Boost index shard count utilizing the split index API
The split index API and diminish index API cover a big selection of usage cases and present with low resource usage in the domain. Nevertheless, these APIs need closing the index for compose operations and do not attend to usage cases that need modifications to the mapping settings.
In OpenSearch Service, the number_of_shards
index setting is immutable and specified at the time when the index is developed. Nevertheless, although this setting is immutable, there are a number of patterns to increase or reduce index shard count without requiring to clearly reindex the information. You can additionally utilize the split index API to increase index shard count in the environments that can suspend compose operations. The split index API supplies a streamlined method of producing a brand-new index with a various fragment setting and without reindexing your information. The split index API operation produces a brand-new index based off of a read-only index with a wanted variety of main fragments.

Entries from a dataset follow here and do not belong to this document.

-- ==== Sys2Proof/Laws/KeepsPowerOps.lean ====
section
/-!
SUPPORT. The operations and meanings of Machine/PowerOps.lean respect the relation of Keeps.lean.
-/

namespace Sys2Proof.Laws

open Sys2Proof Sys2Proof.Machine

set_option linter.unusedTactic false
set_option linter.unreachableTactic false
set_option linter.unusedVariables false

theorem keeps_modPwr {s0 s : State} (h : Keeps s0 s) (f : PwrBlk → PwrBlk) : Keeps s0 (State.modPwr s f) := by
  unfold State.modPwr
  repeat' first
    | with_reducible assumption
    | intro _
    | with_reducible apply Keeps.fold
    | with_reducible apply Keeps.ite
    | dsimp only
    | split
    | fail_if_no_progress with_reducible refine Keeps.same ?_ rfl rfl
    | fail_if_no_progress with_reducible refine Keeps.more ?_ rfl (Nat.le_add_right _ _) rfl

theorem keeps_levelEvent {s0 s : State} (h : Keeps s0 s) (code : Nat) (old : BitVec 2) : Keeps s0 (State.levelEvent s code old) := by
  unfold State.levelEvent
  repeat' first
    | with_reducible assumption
    | intro _
    | with_reducible apply keeps_raise
    | with_reducible apply Keeps.fold
    | with_reducible apply Keeps.ite
    | dsimp only
    | split
    | fail_if_no_progress with_reducible refine Keeps.same ?_ rfl rfl
    | fail_if_no_progress with_reducible refine Keeps.more ?_ rfl (Nat.le_add_right _ _) rfl

theorem keeps_sleepEvent {s0 s : State} (h : Keeps s0 s) (code : Fin 3) (asked : Nat) (kind : Nat) (inst : Nat) (point : Nat) : Keeps s0 (State.sleepEvent s code asked kind inst point) := by
  unfold State.sleepEvent
  repeat' first
    | with_reducible assumption
    | intro _
    | with_reducible apply keeps_bump
    | with_reducible apply keeps_raise
    | with_reducible apply keeps_setFlag
    | with_reducible apply Keeps.fold
    | with_reducible apply Keeps.ite
    | dsimp only
    | split
    | fail_if_no_progress with_reducible refine Keeps.same ?_ rfl rfl
    | fail_if_no_progress with_reducible refine Keeps.more ?_ rfl (Nat.le_add_right _ _) rfl

theorem keeps_requestVolt {s0 s : State} (h : Keeps s0 s) (mv : Nat) : Keeps s0 (State.requestVolt s mv) := by
  unfold State.requestVolt
  repeat' first
    | with_reducible assumption
    | intro _
    | with_reducible apply keeps_twWait
    | with_reducible apply keeps_modPwr
    | with_reducible apply Keeps.fold
    | with_reducible apply Keeps.ite
    | dsimp only
    | split
    | fail_if_no_progress with_reducible refine Keeps.same ?_ rfl rfl
    | fail_if_no_progress with_reducible refine Keeps.more ?_ rfl (Nat.le_add_right _ _) rfl

theorem keeps_requestMask {s0 s : State} (h : Keeps s0 s) (mask : Nat) : Keeps s0 (State.requestMask s mask) := by
  unfold State.requestMask
  repeat' first
    | with_reducible assumption
    | intro _
    | with_reducible apply keeps_twWait
    | with_reducible apply keeps_modPwr
    | with_reducible apply Keeps.fold
    | with_reducible apply Keeps.ite
    | dsimp only
    | split
    | fail_if_no_progress with_reducible refine Keeps.same ?_ rfl rfl
    | fail_if_no_progress with_reducible refine Keeps.more ?_ rfl (Nat.le_add_right _ _) rfl

theorem keeps_lowerLevel {s0 s : State} (h : Keeps s0 s) (t : BitVec 2) (slot : Option Nat) : Keeps s0 (State.lowerLevel s t slot) := by
  unfold State.lowerLevel
  repeat' first
    | with_reducible assumption
    | intro _
    | with_reducible apply keeps_modPwr
    | with_reducible apply keeps_levelEvent
    | with_reducible apply keeps_requestVolt
    | with_reducible apply Keeps.fold
    | with_reducible apply Keeps.ite
    | dsimp only
    | split
    | fail_if_no_progress with_reducible refine Keeps.same ?_ rfl rfl
    | fail_if_no_progress with_reducible refine Keeps.more ?_ rfl (Nat.le_add_right _ _) rfl

theorem keeps_raiseLevel {s0 s : State} (h : Keeps s0 s) (t : BitVec 2) (slot : Option Nat) : Keeps s0 (State.raiseLevel s t slot) := by
  unfold State.raiseLevel
  repeat' first
    | with_reducible assumption
    | intro _
    | with_reducible apply keeps_modPwr
    | with_reducible apply keeps_requestVolt
    | with_reducible apply Keeps.fold
    | with_reducible apply Keeps.ite
    | dsimp only
    | split
    | fail_if_no_progress with_reducible refine Keeps.same ?_ rfl rfl
    | fail_if_no_progress with_reducible refine Keeps.more ?_ rfl (Nat.le_add_right _ _) rfl

theorem keeps_changeLevel {s0 s : State} (h : Keeps s0 s) (t : BitVec 2) (slot : Option Nat) : Keeps s0 (State.changeLevel s t slot) := by
  unfold State.changeLevel
  repeat' first
    | with_reducible assumption
    | intro _
    | with_reducible apply keeps_finishSlot
    | with_reducible apply keeps_modPwr
    | with_reducible apply keeps_lowerLevel
    | with_reducible apply keeps_raiseLevel
    | with_reducible apply Keeps.fold
    | with_reducible apply Keeps.ite
    | dsimp only
    | split
    | fail_if_no_progress with_reducible refine Keeps.same ?_ rfl rfl
    | fail_if_no_progress with_reducible refine Keeps.more ?_ rfl (Nat.le_add_right _ _) rfl

theorem keeps_applyCap {s0 s : State} (h : Keeps s0 s) : Keeps s0 (State.applyCap s) := by
  unfold State.applyCap
  repeat' first
    | with_reducible assumption
    | intro _
    | with_reducible apply keeps_modHr
    | with_reducible apply keeps_setFlag
    | with_reducible apply keeps_stopHr
    | with_reducible apply keeps_modPwr
    | with_reducible apply keeps_levelEvent
    | with_reducible apply keeps_changeLevel
    | with_reducible apply Keeps.fold
    | with_reducible apply Keeps.ite
    | dsimp only
    | split
    | fail_if_no_progress with_reducible refine Keeps.same ?_ rfl rfl
    | fail_if_no_progress with_reducible refine Keeps.more ?_ rfl (Nat.le_add_right _ _) rfl

theorem keeps_transEnds {s0 s : State} (h : Keeps s0 s) : Keeps s0 (State.transEnds s) := by
  unfold State.transEnds
  repeat' first
    | with_reducible assumption
    | intro _
    | with_reducible apply keeps_modPwr
    | with_reducible apply keeps_changeLevel
    | with_reducible apply keeps_applyCap
    | with_reducible apply Keeps.fold
    | with_reducible apply Keeps.ite
    | dsimp only
    | split
    | fail_if_no_progress with_reducible refine Keeps.same ?_ rfl rfl
    | fail_if_no_progress with_reducible refine Keeps.more ?_ rfl (Nat.le_add_right _ _) rfl

theorem keeps_endLevelCmd {s0 s : State} (h : Keeps s0 s) (slot : Option Nat) (st : Status) : Keeps s0 (State.endLevelCmd s slot st) := by
  unfold State.endLevelCmd
  repeat' first
    | with_reducible assumption
    | intro _
    | with_reducible apply keeps_finishSlot
    | with_reducible apply Keeps.fold
    | with_reducible apply Keeps.ite
    | dsimp only
    | split
    | fail_if_no_progress with_reducible refine Keeps.same ?_ rfl rfl
    | fail_if_no_progress with_reducible refine Keeps.more ?_ rfl (Nat.le_add_right _ _) rfl

theorem keeps_levelAcked {s0 s : State} (h : Keeps s0 s) (t : BitVec 2) (up : Bool) (slot : Option Nat) : Keeps s0 (State.levelAcked s t up slot) := by
  unfold State.levelAcked
  repeat' first
    | with_reducible assumption
    | intro _
    | with_reducible apply keeps_modPwr
    | with_reducible apply keeps_levelEvent
    | with_reducible apply keeps_transEnds
    | with_reducible apply keeps_endLevelCmd
    | with_reducible apply Keeps.fold
    | with_reducible apply Keeps.ite
    | dsimp only
    | split
    | fail_if_no_progress with_reducible refine Keeps.same ?_ rfl rfl
    | fail_if_no_progress with_reducible refine Keeps.more ?_ rfl (Nat.le_add_right _ _) rfl

theorem keeps_levelFailed {s0 s : State} (h : Keeps s0 s) (up : Bool) (slot : Option Nat) : Keeps s0 (State.levelFailed s up slot) := by
  unfold State.levelFailed
  repeat' first
    | with_reducible assumption
    | intro _
    | with_reducible apply keeps_modPwr
    | with_reducible apply keeps_applyCap
    | with_reducible apply keeps_endLevelCmd
    | with_reducible apply Keeps.fold
    | with_reducible apply Keeps.ite
    | dsimp only
    | split
    | fail_if_no_progress with_reducible refine Keeps.same ?_ rfl rfl
    | fail_if_no_progress with_reducible refine Keeps.more ?_ rfl (Nat.le_add_right _ _) rfl
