theorem keeps_fn_execWinScanRead {s0 s : State} (h : Keeps s0 s) (c : CmdEntry) : OKeeps s0 (execWinScanRead c s) := by
  unfold execWinScanRead
  repeat' first
    | with_reducible assumption
    | intro _
    | with_reducible apply keeps_runCmd
    | with_reducible apply OKeeps.of
    | with_reducible apply keeps_runCmd
    | with_reducible apply keeps_fn_bodyWinScanRead
    | with_reducible apply Keeps.fold
    | with_reducible apply Keeps.ite
    | with_reducible apply OKeeps.ite
    | dsimp only
    | split
    | fail_if_no_progress with_reducible refine Keeps.same ?_ rfl rfl
    | fail_if_no_progress with_reducible refine Keeps.more ?_ rfl (Nat.le_add_right _ _) rfl

end Sys2Proof.Laws
end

In OpenSearch Service, an index alias is a virtual index name that can indicate several indexes. Referencing to indexes utilizing aliases in your applications permits you to prevent index name modifications. Index aliases are utilized to point customers and manufacturers to a brand-new index after the split index API operation is total.
Although most of usage cases concentrate on increasing a variety of fragments on an existing index due to information development, there are likewise circumstances where you require to decrease the variety of fragments on an existing index. Such cases sometimes occur when a real index size is less than what was prepared for when the index was developed, and you wish to line up with a fragment method for functional finest practices for OpenSearch Service In cases where you require to decrease a variety of fragments on an index, you can utilize the diminish index API to accomplish this job.
Conclusion
In this post, we examined finest practices when reindexing information for making modifications in OpenSearch Service fixed index settings and mappings that need little or no index downtime. We likewise covered usage of the split index and diminish index APIs for altering the main index shard count for usage cases where the index can be put in a read-only state.
In our next post, we’ll check out patterns for remote indexing to relieve load and resource usage on the source OpenSearch Service domain.
About the Authors
Mikhail Vaynshteyn is a Solutions Designer with Amazon Web Solutions. Mikhail deals with health care and life sciences clients to develop services that assist enhance clients’ results. Mikhail concentrates on information analytics services.
Sukhomoy Basak is a Solutions Designer at Amazon Web Solutions, with an enthusiasm for information and analytics services. Sukhomoy deals with business clients to assist them designer, develop, and scale applications to accomplish their organization results.